BRIEF — Every line of the entries below from the one containing "cases n <;>" to the one containing "cases d <;> simp [nthRound] <;> omega", both ends included, must be written out exactly. No other line belongs in the answer.

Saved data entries

-- ==== Sys2Proof/Laws/Ops.lean ====
section
/-! SUPPORT. What each shared operation can do, said once: the checks, the operands, and the round datapath, which
computes `Process` of the function layer. -/

namespace Sys2Proof.Machine

/-! ### The checks -/

/-- After the first Reset the engine is ready between any two commands (R26, R102). -/
@[simp] theorem State.cmdReady_of_resetDone {s : State} (h : s.resetDone = true) : s.cmdReady = true := by
  simp [State.cmdReady, h]

@[simp] theorem State.halted_iff (s : State) : s.halted = true ↔ s.err ≠ 0 := by
  simp [State.halted]

theorem unlessHalted_of_halted {s : State} (h : s.err ≠ 0) (c : State → Result) :
    unlessHalted s c = .next s :=
  if_pos ((State.halted_iff s).2 h)

theorem unlessHalted_of_running {s : State} (h : s.err = 0) (c : State → Result) :
    unlessHalted s c = c s := by
  simp [unlessHalted, h]

theorem requireKey_of_keyed {s : State} (h : s.kv = true) (c : State → Result) :
    requireKey s c = c s := by
  simp [requireKey, h]

theorem requireKey_of_unkeyed {s : State} (h : s.kv = false) (c : State → Result) :
    requireKey s c = .next (s.recordFault .noKey) := by
  simp [requireKey, h, raise]

/-! ### The operands -/

/-- The key operand is legal exactly below 512, and is then the same number (R45). -/
theorem keyOperand_eq_some_iff (data : BitVec 12) (k : MasterKey) :
    keyOperand data = some k ↔ data.toNat = k.toNat := by
  simp only [keyOperand, ← BitVec.toNat_inj, BitVec.extractLsb'_toNat]
  split <;> rename_i h <;>
    simp only [Option.some.injEq, reduceCtorEq, false_iff, ← BitVec.toNat_inj, BitVec.extractLsb'_toNat,
      Nat.shiftRight_eq_div_pow] at * <;>
    (have := data.isLt; have := k.isLt; simp at *; omega)

theorem keyOperand_eq_none_iff (data : BitVec 12) : keyOperand data = none ↔ 512 ≤ data.toNat := by
  simp only [keyOperand, ← BitVec.toNat_inj, BitVec.extractLsb'_toNat, Nat.shiftRight_eq_div_pow]
  split <;> rename_i h <;> simp at * <;> (have := data.isLt; omega)

@[simp] theorem roundOfNat_i (x : RoundIndex) : roundOfNat x.i = some x := rfl

theorem roundOfNat_eq_some_iff (n : Nat) (x : RoundIndex) : roundOfNat n = some x ↔ n = x.i := by
  cases n <;> simp [roundOfNat, RoundIndex.i, RoundIndex.ext_iff, eq_comm]

theorem roundOperand_eq_some_iff (f : Nibble) (x : RoundIndex) : roundOperand f = some x ↔ f.toNat = x.i :=
  roundOfNat_eq_some_iff f.toNat x

theorem roundOperand_eq_none_iff (f : Nibble) : roundOperand f = none ↔ f = 0 := by
  rw [← BitVec.toNat_inj]
  unfold roundOperand
  cases f.toNat <;> simp [roundOfNat]

/-! ### The round datapath -/

/-- One round on the registers is one `RoundStep` on the halves, and moves nothing else but the sequencer. -/
theorem State.runRound_eq {st : State} {i : RoundIndex} (h : st.seq.index = i.i) :
    st.runRound =
      { st with
        l := (roundStep st.key i st.halves).l, r := (roundStep st.key i st.halves).r
        seq := Sequencer.advance st.seq } := by
  simp [State.runRound, h]

/-- The halves after `n` rounds from round `a` in direction `d`. -/
def halvesAfter (k : MasterKey) (d : Direction) (a : RoundIndex) (n : Nat) (p : Halves) : Halves :=
  ((List.range n).map (nthRound d a)).foldl (fun p i => roundStep k i p) p

theorem nthRound_succ (d : Direction) (a : RoundIndex) (n : Nat) :
    nthRound d a (n + 1) = nthRound d (nthRound d a 1) n := by
  cases d <;> simp [nthRound] <;> omega

theorem halvesAfter_succ (k : MasterKey) (d : Direction) (a : RoundIndex) (n : Nat) (p : Halves) :
    halvesAfter k d a (n + 1) p = halvesAfter k d (nthRound d a 1) n (roundStep k a p) := by
  have h : nthRound d a 0 = a := by cases d <;> rfl
  simp only [halvesAfter, List.range_succ_eq_map, List.map_cons, List.foldl_cons, h, List.map_map]
  congr 2
  funext m
  exact nthRound_succ d a m

/-- `n` rounds of the counted loop, from a state whose sequencer stands at round `a`: the halves are those of the
list of rounds, and every register but `L`, `R` and the sequencer is as before. In a decryption pass the loop must
not run below round 1. -/
theorem State.runRounds_eq (n : Nat) (a : RoundIndex) (d : Direction) (st : State)
    (hseq : st.seq = ⟨a.i, d⟩) (hlow : d = .decryption → n ≤ a.i) :
    ∃ q, State.runRounds n st =
      { st with
        l := (halvesAfter st.key d a n st.halves).l, r := (halvesAfter st.key d a n st.halves).r, seq := q } := by
  induction n generalizing a st with
  | zero => exact ⟨st.seq, by simp [State.runRounds, halvesAfter, State.halves]⟩
  | succ n ih =>
    rw [State.runRounds, State.runRound_eq (i := a) (by rw [hseq])]
    cases n with
    | zero =>
      refine ⟨Sequencer.advance st.seq, ?_⟩
      rw [halvesAfter_succ]
      rfl
    | succ m =>
      obtain ⟨q, hq⟩ := ih (nthRound d a 1)
        { st with
          l := (roundStep st.key a st.halves).l, r := (roundStep st.key a st.halves).r
          seq := Sequencer.advance st.seq }
        (by
          cases d with
          | encryption => simp [hseq, Sequencer.advance, nthRound, RoundIndex.i]
          | decryption =>
            have := hlow rfl
            simp only [hseq, Sequencer.advance, nthRound, RoundIndex.i, Sequencer.mk.injEq, and_true] at *
            omega)
        (by
          intro hd
          subst hd
          have := hlow rfl
          simp only [nthRound, RoundIndex.i] at *
          omega)
      exact ⟨q, by rw [hq, halvesAfter_succ st.key d a (m + 1)]; rfl⟩

/-- A whole cipher pass: `DOUT` is `Process` of the block under `KEY`, `DV` is set, the hidden registers are free
values, and nothing else changes (R79 to R81). -/
theorem State.cipherPass_eq (v : Block) (a b : RoundIndex) (st : State) :
    st.cipherPass v a b =
      { st with
        dout := process v st.key a b, dv := true
        l := Config.unspecifiedL st.draws, r := Config.unspecifiedR st.draws
        seq := Config.unspecifiedSeq st.draws, draws := st.draws + 1 } := by
  obtain ⟨q, hq⟩ := State.runRounds_eq (roundCount a b) a (passDirection a b) (st.startPass v a b) rfl (by
    intro hd
    simp only [passDirection] at hd
    split at hd
    · cases hd
    · rename_i h
      simp only [roundCount, passDirection, if_neg h]
      simp only [RoundIndex.i] at *
      omega)
  rw [State.cipherPass, hq]
  simp [State.releaseHidden, State.writeResult, process, halvesAfter, rounds, State.halves]

end Sys2Proof.Machine
end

WRITTEN SOLUTION —
  cases n <;> simp [roundOfNat, RoundIndex.i, RoundIndex.ext_iff, eq_comm]

theorem roundOperand_eq_some_iff (f : Nibble) (x : RoundIndex) : roundOperand f = some x ↔ f.toNat = x.i :=
  roundOfNat_eq_some_iff f.toNat x

theorem roundOperand_eq_none_iff (f : Nibble) : roundOperand f = none ↔ f = 0 := by
  rw [← BitVec.toNat_inj]
  unfold roundOperand
  cases f.toNat <;> simp [roundOfNat]

/-! ### The round datapath -/

/-- One round on the registers is one `RoundStep` on the halves, and moves nothing else but the sequencer. -/
theorem State.runRound_eq {st : State} {i : RoundIndex} (h : st.seq.index = i.i) :
    st.runRound =
      { st with
        l := (roundStep st.key i st.halves).l, r := (roundStep st.key i st.halves).r
        seq := Sequencer.advance st.seq } := by
  simp [State.runRound, h]

/-- The halves after `n` rounds from round `a` in direction `d`. -/
def halvesAfter (k : MasterKey) (d : Direction) (a : RoundIndex) (n : Nat) (p : Halves) : Halves :=
  ((List.range n).map (nthRound d a)).foldl (fun p i => roundStep k i p) p

theorem nthRound_succ (d : Direction) (a : RoundIndex) (n : Nat) :
    nthRound d a (n + 1) = nthRound d (nthRound d a 1) n := by
  cases d <;> simp [nthRound] <;> omega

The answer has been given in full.